Agraphia Medical Tragicomedy

17Mar/06Off

Healthcare Costs

Why does health insurance cost so much?

I had a nasty sore throat a month ago, and went to campus health. The doc took one look and then sat on his rolly chair (editor's note: I can't wait to be the one who sits in the rolly chair). He was, in his words, "85% certain" I had strep. Now, there were several things I could do.

1) I could go on the assumption that I had strep and just take the antibiotics.
2) I could get a rapid strep culture that has a 13% false negative rate.
- If the rapid strep was positive, I would take the antibiotics.
- If the rapid strep was negative, we would assume I was the 13%. Then I'd take the antibiotics.
3) I could get the regular strep test and wait 2 days for the results, taking antibiotics in the meantime.

Now, the one hitch in all of this is that it didn't smell like strep (believe it or not, smell is an important diagnostic tool. Several of the ER docs I worked for last summer could walk into a room and tell if the patient was sick simply from smell). So, like anybody, I would have loved to have known, for sure, if I had strep. Note that in all 3 cases, I would be taking the antibiotics regardless.

Lets introduce money into the situation. The doc's visit cost $10. The antibiotics were going to cost $12. The rapid strep was $20, and the regular strep was $30. None of these were covered by insurance.

I walked out having paid $22 (choice #1). I think most people would have. If I still had a problem in a few days, I could go back for some testing. But, if insurance paid for it, you'd better believe that I would have had a rapid strep test. I mean, it's free, right? I think you see where I'm going with this. That would have doubled the cost of the visit... and insurance would be the one to pay for it.

...except that in the end, of course insurance isn't the one who pays. They pass the costs on in the form of higher premiums.

That's exactly the problem with healthcare. People don't see what things actually cost, and this is compounded by two things. First, they have already paid thousands of dollars per year for insurance, so they want to recoup the costs. Second, since they don't have to pay the thousands of dollars for an MRI, or a CT, they want the diagnostic testing done. I mean, hey, if I can know what I've got for sure, and I can do it for free...

Of course, there are many other problems as well. The state of Pennsylvania spends $3 billion a year on prescription drugs for the elderly. 2.5% of that is spent on Nexium ALONE. Nexium is used for acid reflux. Only thing is, Prilosec OTC (OTC stands for Over The Counter) is infinitely cheaper, and in many cases, works just as well. Or, Tums cost $2. Or, god forbid, stop drinking a case a day, eating 40 spicy wings at dinner, and polishing it off with a 5th of vodka.

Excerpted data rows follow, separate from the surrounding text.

-- ==== Sys2Proof/Laws/KeepsAtlas.lean ====
section
/-! SUPPORT. Keeps, for the operations of Machine/Atlas.lean. -/
namespace Sys2Proof.Machine

/-- What one item of a step over pages gives keeps what an operation keeps. -/
def KeepsItem (z : State) : ItemRes → Prop
  | .done t _ => Keeps z t
  | .stop t _ _ => Keeps z t
  | .miss t _ _ _ _ => Keeps z t
  | .wait t => Keeps z t

theorem KeepsItem.done {z t : State} {o : Opened} (h : Keeps z t) : KeepsItem z (.done t o) := h

theorem KeepsItem.stop {z t : State} {a b : Nat} (h : Keeps z t) : KeepsItem z (.stop t a b) := h

theorem KeepsItem.miss {z t : State} {a b c d : Nat} (h : Keeps z t) : KeepsItem z (.miss t a b c d) := h

theorem KeepsItem.wait {z t : State} (h : Keeps z t) : KeepsItem z (.wait t) := h

theorem KeepsItem.out_wait {z t : State} {r : ItemRes} (h : KeepsItem z r) (e : r = .wait t) : Keeps z t := by
  subst e; exact h

theorem KeepsItem.ite {z : State} {p : Prop} [Decidable p] {r q : ItemRes} (h : KeepsItem z r) (k : KeepsItem z q) :
    KeepsItem z (if p then r else q) := by
  split
  · exact h
  · exact k

theorem KeepsItem.out_done {z t : State} {r : ItemRes} {o : Opened} (h : KeepsItem z r) (e : r = .done t o) : Keeps z t := by
  subst e; exact h

theorem KeepsItem.out_stop {z t : State} {r : ItemRes} {a b : Nat} (h : KeepsItem z r) (e : r = .stop t a b) : Keeps z t := by
  subst e; exact h

theorem KeepsItem.out_miss {z t : State} {r : ItemRes} {a b c d : Nat} (h : KeepsItem z r) (e : r = .miss t a b c d) : Keeps z t := by
  subst e; exact h

theorem Keeps.runItems {z : State} {slot total : Nat} {one : State → Opened → Nat → ItemRes}
    (h1 : ∀ s o i, Keeps z s → KeepsItem z (one s o i)) {n : Nat} {s : State} (hk : Keeps z s) :
    Keeps z (State.runItems slot total one n s) := by
  induction n generalizing s with
  | zero => exact Keeps.modStep hk
  | succ n ih =>
    unfold State.runItems
    have k := h1 s (((s.step? slot).map (·.opened)).getD []) (total - (n + 1)) hk
    dsimp only
    split
    · rename_i e; rw [e] at k; exact ih (Keeps.modStep k)
    · rename_i e; rw [e] at k; exact Keeps.modStep (Keeps.addCond k)
    · rename_i e; rw [e] at k; exact Keeps.modStep k
    · rename_i e; rw [e] at k; exact k

theorem Keeps.runFrom {z : State} {s : State} {x : Step} {total : Nat} {one : State → Opened → Nat → ItemRes}
    (hk : Keeps z s) (h1 : ∀ s o i, Keeps z s → KeepsItem z (one s o i)) : Keeps z (s.runFrom x total one) :=
  Keeps.runItems h1 hk

theorem Keeps.gate {z : State} {s : State} {x : Step} {ls : List Look} {go : ItemRes} (hk : Keeps z s) (hg : KeepsItem z go) :
    KeepsItem z (s.gate x ls go) := by
  unfold State.gate
  split
  · rename_i e; exact KeepsItem.wait (KeepsO.out (Keeps.need hk) e)
  · exact hg

theorem Keeps.change {z : State} {s : State} {x : Step} {p : Nat} {ls : List Look} {go : ItemRes} (hk : Keeps z s)
    (hg : KeepsItem z go) : KeepsItem z (s.change x p ls go) := by
  unfold State.change
  split
  · exact KeepsItem.wait hk
  · exact Keeps.gate hk hg

theorem Keeps.hubNeed {z : State} {s : State} {x : Step} {rs : List (Nat × Nat)} (hk : Keeps z s) :
    KeepsO z (State.hubNeed s x rs) := by
  dsimp only [State.hubNeed]
  repeat' first
    | with_reducible assumption
    | with_reducible apply Keeps.modStep
    | with_reducible apply Keeps.cRequest
    | with_reducible exact KeepsO.none
    | with_reducible apply KeepsO.some
    | with_reducible refine KeepsItem.out_done ?_ (by assumption)
    | with_reducible refine KeepsItem.out_stop ?_ (by assumption)
    | with_reducible refine KeepsItem.out_miss ?_ (by assumption)
    | with_reducible refine KeepsItem.out_wait ?_ (by assumption)
    | exact (rfl : (_ : List (Fin 132)) = _)
    | split

theorem Keeps.addCounts {z : State} {s : State} {slot a b r : Nat} (hk : Keeps z s) :
    Keeps z (State.addCounts s slot a b r) := by
  dsimp only [State.addCounts]
  repeat' first
    | with_reducible assumption
    | with_reducible apply Keeps.modStep

theorem Keeps.walkItem {z : State} {s : State} {c : Fin 64} {p : Nat} {go : Leaf → Nat → Nat → ItemRes} {missing : Nat → ItemRes}
    (hk : Keeps z s) (hg : ∀ l n a, KeepsItem z (go l n a)) (hm : ∀ l, KeepsItem z (missing l)) :
    KeepsItem z (s.walkItem c p go missing) := by
  unfold State.walkItem
  split
  · exact hg _ _ _
  · exact hm _
  · exact hk
  · exact hk

theorem Keeps.nodeMiss {z : State} {s : State} {c : Fin 64} {p level : Nat} (hk : Keeps z s) :
    KeepsItem z (State.nodeMiss s c p level) := by
  dsimp only [State.nodeMiss]
  repeat' first
    | with_reducible assumption
    | with_reducible apply KeepsItem.done
    | with_reducible apply KeepsItem.stop
    | with_reducible apply KeepsItem.miss

theorem Keeps.replaceLeaf {z : State} {s : State} {o : Opened} {c : Fin 64} {p : Nat} {old new : Leaf} {node addr : Nat} {keep : Bool} (hk : Keeps z s) :
    Keeps z (State.replaceLeaf s o c p old new node addr keep).1 := by
  dsimp only [State.replaceLeaf]
  repeat' first
    | with_reducible assumption
    | with_reducible apply Keeps.writeEntry
    | with_reducible apply Keeps.dropRef
    | with_reducible refine KeepsItem.out_done ?_ (by assumption)
    | with_reducible refine KeepsItem.out_stop ?_ (by assumption)
    | with_reducible refine KeepsItem.out_miss ?_ (by assumption)
    | with_reducible refine KeepsItem.out_wait ?_ (by assumption)
    | split

theorem Keeps.leafImage {z : State} {s : State} {o : Opened} {x : Step} {p : Nat} {entry : Bytes} (hk : Keeps z s) :
    KeepsItem z (State.leafImage s o x p entry) := by
  dsimp only [State.leafImage]
  repeat' first
    | with_reducible assumption
    | with_reducible apply Keeps.change
    | with_reducible apply Keeps.addCounts
    | with_reducible apply Keeps.walkItem
    | with_reducible apply Keeps.nodeMiss
    | with_reducible apply Keeps.replaceLeaf
    | with_reducible apply KeepsItem.done
    | with_reducible apply KeepsItem.stop
    | with_reducible apply KeepsItem.miss
    | with_reducible apply KeepsItem.wait
    | with_reducible apply KeepsItem.ite
    | with_reducible refine KeepsItem.out_done ?_ (by assumption)
    | with_reducible refine KeepsItem.out_stop ?_ (by assumption)
    | with_reducible refine KeepsItem.out_miss ?_ (by assumption)
    | with_reducible refine KeepsItem.out_wait ?_ (by assumption)
    | exact (rfl : (_ : List (Fin 132)) = _)
    | split
    | dsimp only
    | intro _

theorem Keeps.interiorImage {z : State} {s : State} {o : Opened} {x : Step} {m : Fin 12} {middle : Bool} {idx : Nat} {entry : Bytes} (hk : Keeps z s) :
    KeepsItem z (State.interiorImage s o x m middle idx entry) := by
  dsimp only [State.interiorImage]
  repeat' first
    | with_reducible assumption
    | with_reducible apply Keeps.writeEntry
    | with_reducible apply Keeps.initNode
    | with_reducible apply Keeps.gate
    | with_reducible apply Keeps.addCounts
    | with_reducible apply KeepsItem.done
    | with_reducible apply KeepsItem.stop
    | with_reducible apply KeepsItem.miss
    | with_reducible apply KeepsItem.wait
    | with_reducible apply KeepsItem.ite
    | with_reducible refine KeepsItem.out_done ?_ (by assumption)
    | with_reducible refine KeepsItem.out_stop ?_ (by assumption)
    | with_reducible refine KeepsItem.out_miss ?_ (by assumption)
    | with_reducible refine KeepsItem.out_wait ?_ (by assumption)
    | split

Filed under: Best Of, Medicine Comments Off
Comments (3) Trackbacks (0)
  1. I too love the Zacarius! So what is all this blogging leading too? What are you suggesting? Are you saying we should do away with private insurance companies? Thats absurd, who would ever want to do that…they do so much for society (not!!) and “take care” of so many people (that can pay for it).

  2. i love you achary

    peas

  3. zac is the new freakonomics slash black.